Iran has claimed that the nature of its nuclear program is peaceful and has demanded that the US lift the reimposed sanctions which were enforced after former president Donald Trump left the nuclear deal in 2015, Bloomberg reported on Sunday.


Iran’s Deputy Foreign Minister Abbas Araghchi said on Sunday that the sequencing of the US’s return to the accord and Tehran implementing full compliance with its terms will not involve a “step by step format and will be in line with the Islamic Republic’s demands”, according to Bloomberg.

Crucial multilateral talks involving both countries are taking place in Vienna this week to address this.


US President Biden has expressed that he might be willing to relax the sanctions imposed on Tehran as part of a new nuclear deal, but has not yet taken action to do so. Iran has long been skirting sanctions to obtain the fuel needed for its nuclear program and has previously run operations against the sanctions imposed on them for its oil trade, a key revenue source for the country, Free Beacon reported.

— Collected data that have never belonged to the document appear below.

-- ==== Sys2Proof/Machine/EngineWords.lean ====
section
/-! DEFINITION. E-slot words, issued by a task or by a matrix routine (11 R326 to R350): configuration, packing, digit
products, outer steps through the stream ports (10 R315 to R320), extraction, clearing, tables, queues and status. -/

namespace Sys2Proof
namespace Machine

/-! ### Who issues an E word -/

/-- Where an E word gets its operands: a task's group (11 R329), or a routine with its captures (11 R328, R351). -/
structure Eng where
  wm : Nat
  routine : Bool
  cfg : BitVec 32
  k : List (BitVec 32)
  mp : List Word

/-- What an E word does: it performs, faults, waits for a walk, or is held (10 R312). -/
inductive GRes where
  | ok (s : State)
  | fault (c : Cause) (info : Word) (s : State)
  | walk (a : Nat) (k : Acc) (s : State)
  | stall

/-- A source specifier; in a routine index n of the main kind is mp n (11 R328). -/
def Eng.val (g : Eng) (l : Slot) (x : BitVec 9) : Word :=
  if g.routine then (if isImm x then BitVec.ofInt 64 (specImm x) else g.mp.getD (x.extractLsb' 0 7).toNat 0) else readSpec l x

/-- An engine register code 110 (06 Table 6-5): s, or mp in a routine. -/
def Eng.sreg (g : Eng) (l : Slot) (x : BitVec 8) : Word :=
  let i := (x.extractLsb' 0 5).toNat
  if g.routine then g.mp.getD i 0 else l.rdS l.level i

/-- The index of an engine register code. -/
def engIdx (x : BitVec 8) : Nat := (x.extractLsb' 0 5).toNat
def engFile (x : BitVec 8) : Nat := (x.extractLsb' 5 3).toNat

/-- WMCFG of the slot (10 Table 10-1). -/
def Slot.cfg (l : Slot) (u : Nat) : BitVec 32 := Sparse.get 0x2FDF000C l.wmcfg u

/-- The context of a direct command on a WM. -/
def Slot.eng (l : Slot) (u : Nat) : Eng := ⟨u, false, l.cfg u, (List.range 6).map l.loopIndex, []⟩

/-! ### Routines in their sequencers (10 R323, 11 R351 to R353) -/

/-- The running routine of a WM. -/
def State.running (s : State) (core u : Nat) : Option Routine := ((s.core core).wm u).run

def State.setRun (s : State) (core u : Nat) (r : Option Routine) : State :=
  let c := s.core core
  s.setCore core (c.setWm u { c.wm u with run := r })

def Routine.eng (r : Routine) (u : Nat) : Eng := ⟨u, true, r.wmcfg, r.kcap, r.mp⟩

/-- The ports of an owner's task, in its slot or beside its frame. -/
def State.ownerPorts (s : State) (o : Owner) : SMap Port :=
  match s.whereIs o with
  | .inl (some (c, k)) => (s.slot c k).ports
  | .inr (some (_, r)) => r.side.ports
  | _ => []

/-- The token (11 Table 11-3).  DESIGN CHOICE: RPC of a routine that ran past word 4,095 is its PC modulo 4,096, the field's 12 bits (11
R352). -/
def State.token (s : State) (r : Routine) (u : Nat) (cause : BitVec 8) (code : Nat) : Word :=
  let p (i : Nat) : Nat := if rhEos (Sparse.get {} (s.ownerPorts r.own) (2 * u + i)).h then 1 else 0
  BitVec.ofNat 64 (r.steps * 2 ^ 32 + r.rpc % 4096 * 2 ^ 20 + p 1 * 2 ^ 19 + p 0 * 2 ^ 18 + cause.toNat * 2 ^ 8 + code)

/-- The stand-in slot of a task that has ended goes when none of its routines is left (17 R455). -/
def State.dropGhost (s : State) (o : Owner) : State :=
  let l := s.slot o.core o.slot
  if o.slot < 4 || !(routinesOf (s.core o.core) l.id).isEmpty then s else s.clearSlot o.core o.slot

/-- The token is written, the tag retires, and the sequencer is free. -/
def State.endRoutine (s : State) (core u : Nat) (r : Routine) (token : Word) : State :=
  let s := (s.setRun core u none).complete r.own r.tag (fun x => x.op == .routine u) (some (token.setWidth 4096))
  s.dropGhost r.own

/-- The lines that the ports of a WM have read ahead for a step that faults are let go: it enters no cell (10 R317, R318). -/
def State.dropAhead (s : State) (o : Owner) (u : Nat) : State :=
  let l := s.slot o.core o.slot
  s.setSlot o.core o.slot { l with ports := l.ports.map fun x => (x.1, if x.1 / 2 = u then { x.2 with got := [] } else x.2) }

/-- A routine fault (11 R353): the routine is abandoned, its token says so, and the task takes a deferred trap. -/
def State.routineFault (s : State) (core u : Nat) (c : Cause) : State :=
  match s.running core u with
  | none => s
  | some r =>
    let t := s.token r u c.code 2
    ((s.dropAhead r.own u).endRoutine core u r t).deferTrap r.own ⟨c, t, r.callPc⟩

/-- Closures at store PC `pc` over the frames, innermost first (11 R355). -/
def closeMloops (pc : Nat) : List MFrame → List MFrame × Nat
  | [] => ([], pc + 1)
  | f :: r =>
    if f.last = pc then
      if f.k.toNat + 1 < f.n.toNat then ({ f with k := f.k + 1 } :: r, f.first) else closeMloops pc r
    else (f :: r, pc + 1)

/-- One more routine word has issued (11 Table 11-3 STEPS). -/
def Routine.count (r : Routine) : Routine := { r with steps := min 0xFFFFFFFF (r.steps + 1) }

/-- The routine after a word that does not transfer control. -/
def Routine.next (r : Routine) : Routine :=
  let (f, pc) := closeMloops r.rpc r.mloops.reverse
  { r.count with mloops := f.reverse, rpc := pc }

/-- Runs an E word: in its group, or as a routine word. -/
def runEng (h : Hdr) (f : FmtE) (s : State) (eff : Eng → State → GRes) : Host.Outcome State Fault Refusal :=
  .next <|
    match s.inRoutine with
    | some (c, u) =>
      match s.running c u with
      | none => s
      | some r =>
        match eff (r.eng u) s with
        | .ok s => s.setRun c u (((s.running c u).getD r).next)
        | .fault x _ s => s.routineFault c u x
        | .walk _ _ s => s
        | .stall => s
    | none =>
      if s.me.enabled h then
        match eff (s.me.eng f.wu.toNat) s with
        | .ok s => finishWord s.markPerf
        | .fault x i s => finishWord (s.noteTrap x i)
        | .walk a k s => finishWord (s.noteWalk a k)
        | .stall => s
      else finishWord s.markPerf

Iran last week began enriching uranium to 60 percent purity in an effort to show its technical capacity, saying that the move was reversible, Reuters reported last week. Iran was previously enriching uranium to 20 percent purity and the 2015 nuclear deal had capped Tehran’s enrichment level to 3.67 percent.


The investigation concluded that Germany remained the focus of “intelligence activities,” for Iran.


“Information from foreign and security policy as well as business and science,” is applicable to other nations the report suggested, noting that Syria, North Korea and Pakistan had been engaging in similar activities.